## Required work
In the entries below, find the line with "rw [show 256" and the line with "[h, (normTiny_spec _).2.1]"; give again those lines and every line between them, exactly.

─── Records shown ───

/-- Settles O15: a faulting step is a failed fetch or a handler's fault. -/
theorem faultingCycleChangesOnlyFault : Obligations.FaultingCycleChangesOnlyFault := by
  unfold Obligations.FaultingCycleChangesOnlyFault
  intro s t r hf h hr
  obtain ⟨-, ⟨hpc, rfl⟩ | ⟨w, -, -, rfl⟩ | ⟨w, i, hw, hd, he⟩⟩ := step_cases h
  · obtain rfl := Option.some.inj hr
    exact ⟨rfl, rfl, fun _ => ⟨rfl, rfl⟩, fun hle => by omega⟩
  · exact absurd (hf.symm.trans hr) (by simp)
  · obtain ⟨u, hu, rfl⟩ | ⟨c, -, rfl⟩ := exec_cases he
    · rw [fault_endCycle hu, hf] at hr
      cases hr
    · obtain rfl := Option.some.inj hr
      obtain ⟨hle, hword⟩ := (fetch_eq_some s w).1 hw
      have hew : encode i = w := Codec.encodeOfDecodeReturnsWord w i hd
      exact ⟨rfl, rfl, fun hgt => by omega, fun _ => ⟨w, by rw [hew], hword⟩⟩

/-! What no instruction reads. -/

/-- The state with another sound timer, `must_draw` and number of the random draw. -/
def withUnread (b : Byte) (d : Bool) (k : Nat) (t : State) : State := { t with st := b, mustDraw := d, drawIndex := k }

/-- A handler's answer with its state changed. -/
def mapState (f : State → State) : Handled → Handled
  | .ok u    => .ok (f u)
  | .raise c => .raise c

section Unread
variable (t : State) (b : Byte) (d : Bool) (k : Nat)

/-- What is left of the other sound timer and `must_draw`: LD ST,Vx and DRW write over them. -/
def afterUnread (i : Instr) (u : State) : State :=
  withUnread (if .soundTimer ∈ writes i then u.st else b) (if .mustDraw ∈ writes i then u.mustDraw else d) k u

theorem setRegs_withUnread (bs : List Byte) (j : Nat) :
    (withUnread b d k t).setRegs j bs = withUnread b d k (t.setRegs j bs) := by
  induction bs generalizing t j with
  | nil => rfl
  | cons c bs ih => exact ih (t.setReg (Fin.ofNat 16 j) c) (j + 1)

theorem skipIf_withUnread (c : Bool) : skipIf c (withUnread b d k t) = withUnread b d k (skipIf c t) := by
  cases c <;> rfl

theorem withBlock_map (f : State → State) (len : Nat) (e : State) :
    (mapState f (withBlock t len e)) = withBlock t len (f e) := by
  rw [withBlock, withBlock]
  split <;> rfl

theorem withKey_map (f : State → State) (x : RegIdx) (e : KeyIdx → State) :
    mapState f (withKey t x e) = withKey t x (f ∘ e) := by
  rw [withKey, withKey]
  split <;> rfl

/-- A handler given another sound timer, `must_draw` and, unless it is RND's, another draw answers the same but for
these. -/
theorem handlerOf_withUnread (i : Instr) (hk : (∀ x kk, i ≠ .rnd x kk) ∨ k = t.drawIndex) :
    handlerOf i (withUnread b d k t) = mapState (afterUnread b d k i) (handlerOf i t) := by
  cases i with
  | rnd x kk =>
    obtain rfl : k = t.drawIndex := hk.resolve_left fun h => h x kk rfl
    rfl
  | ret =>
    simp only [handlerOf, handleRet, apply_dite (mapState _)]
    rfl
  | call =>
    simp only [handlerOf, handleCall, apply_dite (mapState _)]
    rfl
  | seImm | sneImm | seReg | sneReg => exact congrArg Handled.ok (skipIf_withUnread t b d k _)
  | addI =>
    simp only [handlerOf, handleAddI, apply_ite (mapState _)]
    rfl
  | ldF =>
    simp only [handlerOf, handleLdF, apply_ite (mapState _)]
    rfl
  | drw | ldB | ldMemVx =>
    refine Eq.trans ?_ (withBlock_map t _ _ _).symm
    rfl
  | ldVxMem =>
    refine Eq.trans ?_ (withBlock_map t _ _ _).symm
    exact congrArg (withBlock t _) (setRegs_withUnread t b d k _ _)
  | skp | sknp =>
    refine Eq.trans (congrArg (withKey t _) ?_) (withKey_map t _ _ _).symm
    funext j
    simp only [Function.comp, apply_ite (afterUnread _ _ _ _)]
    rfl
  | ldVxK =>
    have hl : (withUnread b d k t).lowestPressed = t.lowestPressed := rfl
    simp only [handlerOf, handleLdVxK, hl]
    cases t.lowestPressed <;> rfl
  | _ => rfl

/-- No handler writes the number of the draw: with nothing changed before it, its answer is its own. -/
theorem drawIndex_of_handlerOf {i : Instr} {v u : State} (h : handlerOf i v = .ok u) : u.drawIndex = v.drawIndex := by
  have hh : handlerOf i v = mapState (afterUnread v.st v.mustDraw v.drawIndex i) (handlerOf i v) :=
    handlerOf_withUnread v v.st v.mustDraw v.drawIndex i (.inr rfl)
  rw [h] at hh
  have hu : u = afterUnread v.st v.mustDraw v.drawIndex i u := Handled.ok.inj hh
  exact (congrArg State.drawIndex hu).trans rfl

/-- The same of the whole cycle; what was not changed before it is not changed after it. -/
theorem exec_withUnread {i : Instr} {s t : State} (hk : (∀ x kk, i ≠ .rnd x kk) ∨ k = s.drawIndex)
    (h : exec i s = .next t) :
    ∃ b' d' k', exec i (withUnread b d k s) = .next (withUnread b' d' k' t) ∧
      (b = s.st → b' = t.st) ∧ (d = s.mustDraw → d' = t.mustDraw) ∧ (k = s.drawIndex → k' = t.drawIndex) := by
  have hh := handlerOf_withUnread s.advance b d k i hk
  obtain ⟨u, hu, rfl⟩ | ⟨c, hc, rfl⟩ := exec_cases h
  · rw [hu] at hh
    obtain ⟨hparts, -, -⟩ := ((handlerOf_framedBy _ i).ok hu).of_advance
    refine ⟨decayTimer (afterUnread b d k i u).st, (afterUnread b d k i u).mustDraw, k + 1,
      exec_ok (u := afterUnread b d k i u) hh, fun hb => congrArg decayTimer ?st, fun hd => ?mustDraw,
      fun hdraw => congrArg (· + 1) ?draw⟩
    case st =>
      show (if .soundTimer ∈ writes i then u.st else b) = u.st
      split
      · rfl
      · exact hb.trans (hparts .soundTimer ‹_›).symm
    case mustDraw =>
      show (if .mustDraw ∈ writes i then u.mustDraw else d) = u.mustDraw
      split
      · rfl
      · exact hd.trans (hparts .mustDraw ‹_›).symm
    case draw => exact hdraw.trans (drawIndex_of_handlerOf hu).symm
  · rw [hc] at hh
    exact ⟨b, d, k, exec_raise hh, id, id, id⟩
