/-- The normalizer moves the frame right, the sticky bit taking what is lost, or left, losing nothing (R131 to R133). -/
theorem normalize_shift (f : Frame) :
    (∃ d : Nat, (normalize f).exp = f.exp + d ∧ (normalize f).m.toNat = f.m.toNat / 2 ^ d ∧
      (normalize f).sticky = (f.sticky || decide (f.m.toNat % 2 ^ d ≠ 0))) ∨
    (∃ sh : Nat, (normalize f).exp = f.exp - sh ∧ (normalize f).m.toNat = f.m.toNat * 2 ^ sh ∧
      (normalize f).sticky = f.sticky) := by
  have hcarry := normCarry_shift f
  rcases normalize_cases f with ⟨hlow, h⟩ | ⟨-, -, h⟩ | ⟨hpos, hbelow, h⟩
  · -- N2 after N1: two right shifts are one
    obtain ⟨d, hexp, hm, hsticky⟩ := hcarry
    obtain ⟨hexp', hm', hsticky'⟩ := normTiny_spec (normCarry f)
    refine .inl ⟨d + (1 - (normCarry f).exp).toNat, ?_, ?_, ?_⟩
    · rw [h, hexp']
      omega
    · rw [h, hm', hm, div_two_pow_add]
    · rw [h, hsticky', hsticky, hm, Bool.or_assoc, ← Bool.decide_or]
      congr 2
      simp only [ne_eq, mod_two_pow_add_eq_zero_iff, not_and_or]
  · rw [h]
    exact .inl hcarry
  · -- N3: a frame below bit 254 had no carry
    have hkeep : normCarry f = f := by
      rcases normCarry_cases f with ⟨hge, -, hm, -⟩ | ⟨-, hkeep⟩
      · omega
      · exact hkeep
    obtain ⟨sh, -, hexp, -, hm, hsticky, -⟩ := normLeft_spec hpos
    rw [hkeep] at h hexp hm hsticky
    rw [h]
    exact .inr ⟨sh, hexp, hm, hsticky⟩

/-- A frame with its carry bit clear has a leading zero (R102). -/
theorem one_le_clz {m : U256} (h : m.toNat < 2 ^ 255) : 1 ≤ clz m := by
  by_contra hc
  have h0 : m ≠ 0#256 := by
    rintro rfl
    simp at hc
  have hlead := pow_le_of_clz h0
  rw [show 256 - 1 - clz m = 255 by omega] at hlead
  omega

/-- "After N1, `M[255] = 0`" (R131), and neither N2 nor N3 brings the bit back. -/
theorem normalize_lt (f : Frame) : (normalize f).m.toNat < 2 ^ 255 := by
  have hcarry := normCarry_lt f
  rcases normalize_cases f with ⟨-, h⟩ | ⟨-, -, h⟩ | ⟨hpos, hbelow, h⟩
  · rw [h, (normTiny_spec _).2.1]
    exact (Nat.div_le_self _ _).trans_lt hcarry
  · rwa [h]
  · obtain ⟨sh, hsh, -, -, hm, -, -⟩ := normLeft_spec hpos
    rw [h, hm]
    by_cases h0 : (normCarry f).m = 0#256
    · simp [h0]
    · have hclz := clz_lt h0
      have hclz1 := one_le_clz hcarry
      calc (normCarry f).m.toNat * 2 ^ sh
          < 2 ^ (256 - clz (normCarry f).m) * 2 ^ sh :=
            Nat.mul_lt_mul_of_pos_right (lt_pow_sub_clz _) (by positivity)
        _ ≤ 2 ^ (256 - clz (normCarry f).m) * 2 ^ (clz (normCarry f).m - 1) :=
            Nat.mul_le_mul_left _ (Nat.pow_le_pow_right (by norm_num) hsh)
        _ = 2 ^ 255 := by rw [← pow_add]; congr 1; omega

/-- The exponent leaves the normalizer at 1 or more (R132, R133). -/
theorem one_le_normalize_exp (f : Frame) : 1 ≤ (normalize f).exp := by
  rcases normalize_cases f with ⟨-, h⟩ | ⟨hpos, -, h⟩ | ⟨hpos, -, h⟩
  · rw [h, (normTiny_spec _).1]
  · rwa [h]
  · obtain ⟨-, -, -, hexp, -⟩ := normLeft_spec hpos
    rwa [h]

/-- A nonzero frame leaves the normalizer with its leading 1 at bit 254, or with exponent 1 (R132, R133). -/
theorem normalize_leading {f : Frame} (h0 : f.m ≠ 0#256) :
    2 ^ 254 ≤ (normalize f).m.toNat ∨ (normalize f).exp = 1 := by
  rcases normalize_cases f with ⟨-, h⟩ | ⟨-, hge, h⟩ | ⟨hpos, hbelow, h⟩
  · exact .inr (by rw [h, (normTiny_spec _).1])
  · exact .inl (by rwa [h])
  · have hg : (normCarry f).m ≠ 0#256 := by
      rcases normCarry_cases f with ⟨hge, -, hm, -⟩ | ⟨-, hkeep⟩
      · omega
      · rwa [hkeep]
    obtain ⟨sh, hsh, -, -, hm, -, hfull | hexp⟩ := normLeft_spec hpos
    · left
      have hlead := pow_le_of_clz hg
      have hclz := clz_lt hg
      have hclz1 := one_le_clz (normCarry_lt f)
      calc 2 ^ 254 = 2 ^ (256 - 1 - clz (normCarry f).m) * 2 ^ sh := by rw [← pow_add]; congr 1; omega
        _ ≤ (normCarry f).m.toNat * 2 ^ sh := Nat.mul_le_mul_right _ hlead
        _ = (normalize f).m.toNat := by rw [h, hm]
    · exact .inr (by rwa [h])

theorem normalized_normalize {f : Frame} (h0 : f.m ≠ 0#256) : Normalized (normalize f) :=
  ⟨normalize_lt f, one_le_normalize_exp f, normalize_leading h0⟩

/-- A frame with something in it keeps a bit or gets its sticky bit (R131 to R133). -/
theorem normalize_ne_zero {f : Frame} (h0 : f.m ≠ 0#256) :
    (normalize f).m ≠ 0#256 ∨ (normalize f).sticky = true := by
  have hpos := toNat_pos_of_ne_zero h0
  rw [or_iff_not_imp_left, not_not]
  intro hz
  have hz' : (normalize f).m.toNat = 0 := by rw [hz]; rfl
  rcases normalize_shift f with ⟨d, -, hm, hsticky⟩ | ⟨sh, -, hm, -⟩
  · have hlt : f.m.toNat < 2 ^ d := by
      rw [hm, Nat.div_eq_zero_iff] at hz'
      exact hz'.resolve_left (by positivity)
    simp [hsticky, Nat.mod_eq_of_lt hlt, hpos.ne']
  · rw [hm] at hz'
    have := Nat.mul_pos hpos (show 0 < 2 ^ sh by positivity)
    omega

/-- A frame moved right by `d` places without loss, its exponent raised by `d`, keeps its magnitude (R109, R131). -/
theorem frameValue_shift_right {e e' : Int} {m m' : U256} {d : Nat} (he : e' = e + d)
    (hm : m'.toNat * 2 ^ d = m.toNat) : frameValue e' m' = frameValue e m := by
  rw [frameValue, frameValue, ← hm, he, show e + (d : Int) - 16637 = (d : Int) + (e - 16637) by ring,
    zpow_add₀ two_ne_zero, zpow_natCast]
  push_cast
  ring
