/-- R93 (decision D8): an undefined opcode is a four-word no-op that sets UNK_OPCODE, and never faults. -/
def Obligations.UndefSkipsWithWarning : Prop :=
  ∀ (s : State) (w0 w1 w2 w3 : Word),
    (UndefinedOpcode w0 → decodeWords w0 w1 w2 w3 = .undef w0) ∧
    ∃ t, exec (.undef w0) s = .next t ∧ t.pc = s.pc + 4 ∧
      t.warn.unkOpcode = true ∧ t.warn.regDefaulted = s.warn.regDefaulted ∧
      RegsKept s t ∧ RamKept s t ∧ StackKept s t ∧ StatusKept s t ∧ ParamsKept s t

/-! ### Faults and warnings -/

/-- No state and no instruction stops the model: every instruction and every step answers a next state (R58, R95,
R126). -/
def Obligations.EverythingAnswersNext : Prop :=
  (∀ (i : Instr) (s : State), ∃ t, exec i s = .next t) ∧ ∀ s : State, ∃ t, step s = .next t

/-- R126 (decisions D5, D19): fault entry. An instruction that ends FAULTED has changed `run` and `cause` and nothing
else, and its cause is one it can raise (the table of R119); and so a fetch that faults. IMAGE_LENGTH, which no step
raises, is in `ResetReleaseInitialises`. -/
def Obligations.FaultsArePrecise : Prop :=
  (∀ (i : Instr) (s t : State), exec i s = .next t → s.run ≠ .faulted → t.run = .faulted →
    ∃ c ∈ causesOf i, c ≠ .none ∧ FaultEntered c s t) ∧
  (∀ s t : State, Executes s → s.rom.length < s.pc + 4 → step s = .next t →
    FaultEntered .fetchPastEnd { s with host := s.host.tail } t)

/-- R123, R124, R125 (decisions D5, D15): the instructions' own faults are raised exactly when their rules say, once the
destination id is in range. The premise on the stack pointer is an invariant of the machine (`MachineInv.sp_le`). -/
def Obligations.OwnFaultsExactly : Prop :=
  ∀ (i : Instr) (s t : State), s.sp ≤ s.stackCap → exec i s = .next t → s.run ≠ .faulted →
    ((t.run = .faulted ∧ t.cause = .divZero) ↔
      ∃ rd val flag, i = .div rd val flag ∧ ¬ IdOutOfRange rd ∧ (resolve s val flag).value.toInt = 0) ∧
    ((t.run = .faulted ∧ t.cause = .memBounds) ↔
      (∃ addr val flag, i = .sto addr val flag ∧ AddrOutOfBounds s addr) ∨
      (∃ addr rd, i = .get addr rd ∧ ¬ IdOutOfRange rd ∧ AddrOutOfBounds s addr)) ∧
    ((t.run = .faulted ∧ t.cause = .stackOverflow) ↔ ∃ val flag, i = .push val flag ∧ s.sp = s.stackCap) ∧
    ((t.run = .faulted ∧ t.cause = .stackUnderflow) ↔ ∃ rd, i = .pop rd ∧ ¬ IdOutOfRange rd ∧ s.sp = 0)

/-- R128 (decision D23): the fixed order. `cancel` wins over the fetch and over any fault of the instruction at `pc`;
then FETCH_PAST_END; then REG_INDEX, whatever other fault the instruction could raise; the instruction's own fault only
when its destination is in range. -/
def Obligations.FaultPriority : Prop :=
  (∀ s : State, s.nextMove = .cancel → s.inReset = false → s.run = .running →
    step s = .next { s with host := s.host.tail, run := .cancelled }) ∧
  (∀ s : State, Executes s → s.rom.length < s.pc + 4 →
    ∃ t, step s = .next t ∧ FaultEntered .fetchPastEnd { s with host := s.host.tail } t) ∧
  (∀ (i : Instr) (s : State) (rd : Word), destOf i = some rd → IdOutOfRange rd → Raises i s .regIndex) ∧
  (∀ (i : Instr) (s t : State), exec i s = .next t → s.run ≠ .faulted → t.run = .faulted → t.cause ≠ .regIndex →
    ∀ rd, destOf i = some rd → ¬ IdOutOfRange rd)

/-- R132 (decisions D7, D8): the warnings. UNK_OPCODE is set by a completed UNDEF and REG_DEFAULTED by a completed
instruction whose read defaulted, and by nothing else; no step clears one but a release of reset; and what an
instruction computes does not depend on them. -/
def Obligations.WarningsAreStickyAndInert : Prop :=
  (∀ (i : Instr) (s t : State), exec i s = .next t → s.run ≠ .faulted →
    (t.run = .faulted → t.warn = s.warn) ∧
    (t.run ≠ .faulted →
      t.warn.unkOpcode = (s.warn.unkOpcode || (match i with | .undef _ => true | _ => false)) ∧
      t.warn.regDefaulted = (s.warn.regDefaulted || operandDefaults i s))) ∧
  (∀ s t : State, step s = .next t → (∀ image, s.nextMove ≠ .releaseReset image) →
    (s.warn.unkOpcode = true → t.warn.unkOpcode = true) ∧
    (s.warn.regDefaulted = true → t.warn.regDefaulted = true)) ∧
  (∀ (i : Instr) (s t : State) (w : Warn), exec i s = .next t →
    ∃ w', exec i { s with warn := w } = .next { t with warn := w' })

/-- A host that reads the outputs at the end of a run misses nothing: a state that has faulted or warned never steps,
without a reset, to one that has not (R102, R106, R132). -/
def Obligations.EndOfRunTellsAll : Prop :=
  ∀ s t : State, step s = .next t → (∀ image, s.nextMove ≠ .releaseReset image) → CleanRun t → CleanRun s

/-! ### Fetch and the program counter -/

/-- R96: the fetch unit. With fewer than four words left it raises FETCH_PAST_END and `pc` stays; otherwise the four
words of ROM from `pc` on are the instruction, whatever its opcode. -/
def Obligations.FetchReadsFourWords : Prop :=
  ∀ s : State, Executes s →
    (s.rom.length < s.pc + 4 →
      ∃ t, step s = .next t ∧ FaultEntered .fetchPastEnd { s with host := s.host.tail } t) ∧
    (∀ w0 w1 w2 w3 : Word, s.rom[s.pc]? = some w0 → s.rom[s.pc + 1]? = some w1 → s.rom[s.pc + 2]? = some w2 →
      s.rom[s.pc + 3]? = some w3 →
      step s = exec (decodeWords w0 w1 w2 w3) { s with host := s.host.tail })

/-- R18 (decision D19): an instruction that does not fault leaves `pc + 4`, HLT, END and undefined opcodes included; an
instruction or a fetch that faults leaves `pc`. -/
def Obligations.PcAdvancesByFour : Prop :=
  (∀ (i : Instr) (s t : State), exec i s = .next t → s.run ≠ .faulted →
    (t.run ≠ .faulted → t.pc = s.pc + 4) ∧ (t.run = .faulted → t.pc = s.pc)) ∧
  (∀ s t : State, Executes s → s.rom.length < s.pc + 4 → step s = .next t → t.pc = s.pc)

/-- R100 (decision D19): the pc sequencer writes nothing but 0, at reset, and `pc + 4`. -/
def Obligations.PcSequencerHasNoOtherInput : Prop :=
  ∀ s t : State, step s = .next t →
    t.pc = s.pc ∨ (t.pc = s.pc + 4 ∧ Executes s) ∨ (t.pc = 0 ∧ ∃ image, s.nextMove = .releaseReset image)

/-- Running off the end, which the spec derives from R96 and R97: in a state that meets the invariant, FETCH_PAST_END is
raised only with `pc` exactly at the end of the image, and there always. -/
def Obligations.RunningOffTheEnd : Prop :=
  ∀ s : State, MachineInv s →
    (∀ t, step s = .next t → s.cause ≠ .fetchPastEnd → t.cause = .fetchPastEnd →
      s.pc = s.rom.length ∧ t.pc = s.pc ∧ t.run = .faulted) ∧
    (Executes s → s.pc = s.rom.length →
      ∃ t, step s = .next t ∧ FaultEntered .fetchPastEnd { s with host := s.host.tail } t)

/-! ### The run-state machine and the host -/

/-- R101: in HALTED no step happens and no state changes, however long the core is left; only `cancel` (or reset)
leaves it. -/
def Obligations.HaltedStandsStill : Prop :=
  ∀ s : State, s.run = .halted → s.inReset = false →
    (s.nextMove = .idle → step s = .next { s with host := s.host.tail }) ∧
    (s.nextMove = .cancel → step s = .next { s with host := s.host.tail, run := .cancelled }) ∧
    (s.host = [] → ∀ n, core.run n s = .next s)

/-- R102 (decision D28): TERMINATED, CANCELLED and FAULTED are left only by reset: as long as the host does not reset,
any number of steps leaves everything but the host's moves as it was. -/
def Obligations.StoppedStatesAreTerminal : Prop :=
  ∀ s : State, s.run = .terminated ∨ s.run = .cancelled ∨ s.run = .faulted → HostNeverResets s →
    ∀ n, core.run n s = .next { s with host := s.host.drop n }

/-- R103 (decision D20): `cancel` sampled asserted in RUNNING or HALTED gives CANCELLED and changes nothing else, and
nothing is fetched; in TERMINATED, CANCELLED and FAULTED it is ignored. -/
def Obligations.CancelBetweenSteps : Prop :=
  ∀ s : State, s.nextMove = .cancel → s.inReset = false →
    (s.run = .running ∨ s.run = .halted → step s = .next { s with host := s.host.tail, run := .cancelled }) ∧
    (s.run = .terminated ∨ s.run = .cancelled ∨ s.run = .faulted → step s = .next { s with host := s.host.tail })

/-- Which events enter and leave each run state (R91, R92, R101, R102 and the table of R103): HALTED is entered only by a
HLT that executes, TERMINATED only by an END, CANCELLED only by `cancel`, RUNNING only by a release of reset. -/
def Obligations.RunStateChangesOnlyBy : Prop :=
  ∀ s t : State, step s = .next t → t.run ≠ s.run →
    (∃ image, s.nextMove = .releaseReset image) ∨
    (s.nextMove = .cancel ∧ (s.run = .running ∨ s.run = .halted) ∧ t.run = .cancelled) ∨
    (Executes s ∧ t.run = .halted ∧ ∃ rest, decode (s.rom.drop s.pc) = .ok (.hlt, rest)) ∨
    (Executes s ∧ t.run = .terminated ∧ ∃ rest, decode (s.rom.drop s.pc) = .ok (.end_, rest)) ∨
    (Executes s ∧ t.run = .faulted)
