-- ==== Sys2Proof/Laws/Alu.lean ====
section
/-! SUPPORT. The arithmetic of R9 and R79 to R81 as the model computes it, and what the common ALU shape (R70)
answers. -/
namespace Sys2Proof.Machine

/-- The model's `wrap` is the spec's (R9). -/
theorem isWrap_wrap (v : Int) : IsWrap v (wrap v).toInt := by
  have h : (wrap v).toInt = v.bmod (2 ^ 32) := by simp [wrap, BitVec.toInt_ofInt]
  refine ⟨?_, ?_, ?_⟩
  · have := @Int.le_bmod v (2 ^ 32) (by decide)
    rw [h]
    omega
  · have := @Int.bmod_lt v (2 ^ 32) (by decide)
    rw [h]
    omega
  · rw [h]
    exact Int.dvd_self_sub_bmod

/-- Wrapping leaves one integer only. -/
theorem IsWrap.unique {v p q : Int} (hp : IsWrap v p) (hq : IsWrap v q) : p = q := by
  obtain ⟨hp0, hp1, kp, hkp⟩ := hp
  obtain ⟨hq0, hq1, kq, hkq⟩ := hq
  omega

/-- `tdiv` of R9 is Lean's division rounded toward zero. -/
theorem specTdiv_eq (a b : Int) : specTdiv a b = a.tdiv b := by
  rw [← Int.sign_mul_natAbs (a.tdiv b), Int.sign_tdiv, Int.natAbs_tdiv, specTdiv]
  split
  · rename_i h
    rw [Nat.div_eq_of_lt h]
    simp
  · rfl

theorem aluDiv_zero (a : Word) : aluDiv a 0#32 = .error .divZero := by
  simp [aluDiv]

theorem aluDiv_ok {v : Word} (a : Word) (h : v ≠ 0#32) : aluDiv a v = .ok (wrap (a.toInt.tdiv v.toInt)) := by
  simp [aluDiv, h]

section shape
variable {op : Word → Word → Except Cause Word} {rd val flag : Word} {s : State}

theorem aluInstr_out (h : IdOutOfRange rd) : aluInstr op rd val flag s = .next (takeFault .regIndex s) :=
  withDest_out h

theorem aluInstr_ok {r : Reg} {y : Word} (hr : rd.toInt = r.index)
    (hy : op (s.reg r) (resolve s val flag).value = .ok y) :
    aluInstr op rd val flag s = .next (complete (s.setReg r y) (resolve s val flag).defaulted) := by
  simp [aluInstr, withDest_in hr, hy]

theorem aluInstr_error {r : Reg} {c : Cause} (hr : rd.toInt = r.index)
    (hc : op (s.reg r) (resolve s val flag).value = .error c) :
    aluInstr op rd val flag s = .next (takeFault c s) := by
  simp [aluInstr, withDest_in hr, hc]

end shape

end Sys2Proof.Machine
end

───

## Exercise response
  rw [show 256 - 1 - clz m = 255 by omega] at hlead
  omega

/-- "After N1, `M[255] = 0`" (R131), and neither N2 nor N3 brings the bit back. -/
theorem normalize_lt (f : Frame) : (normalize f).m.toNat < 2 ^ 255 := by
  have hcarry := normCarry_lt f
  rcases normalize_cases f with ⟨-, h⟩ | ⟨-, -, h⟩ | ⟨hpos, hbelow, h⟩
  · rw [h, (normTiny_spec _).2.1]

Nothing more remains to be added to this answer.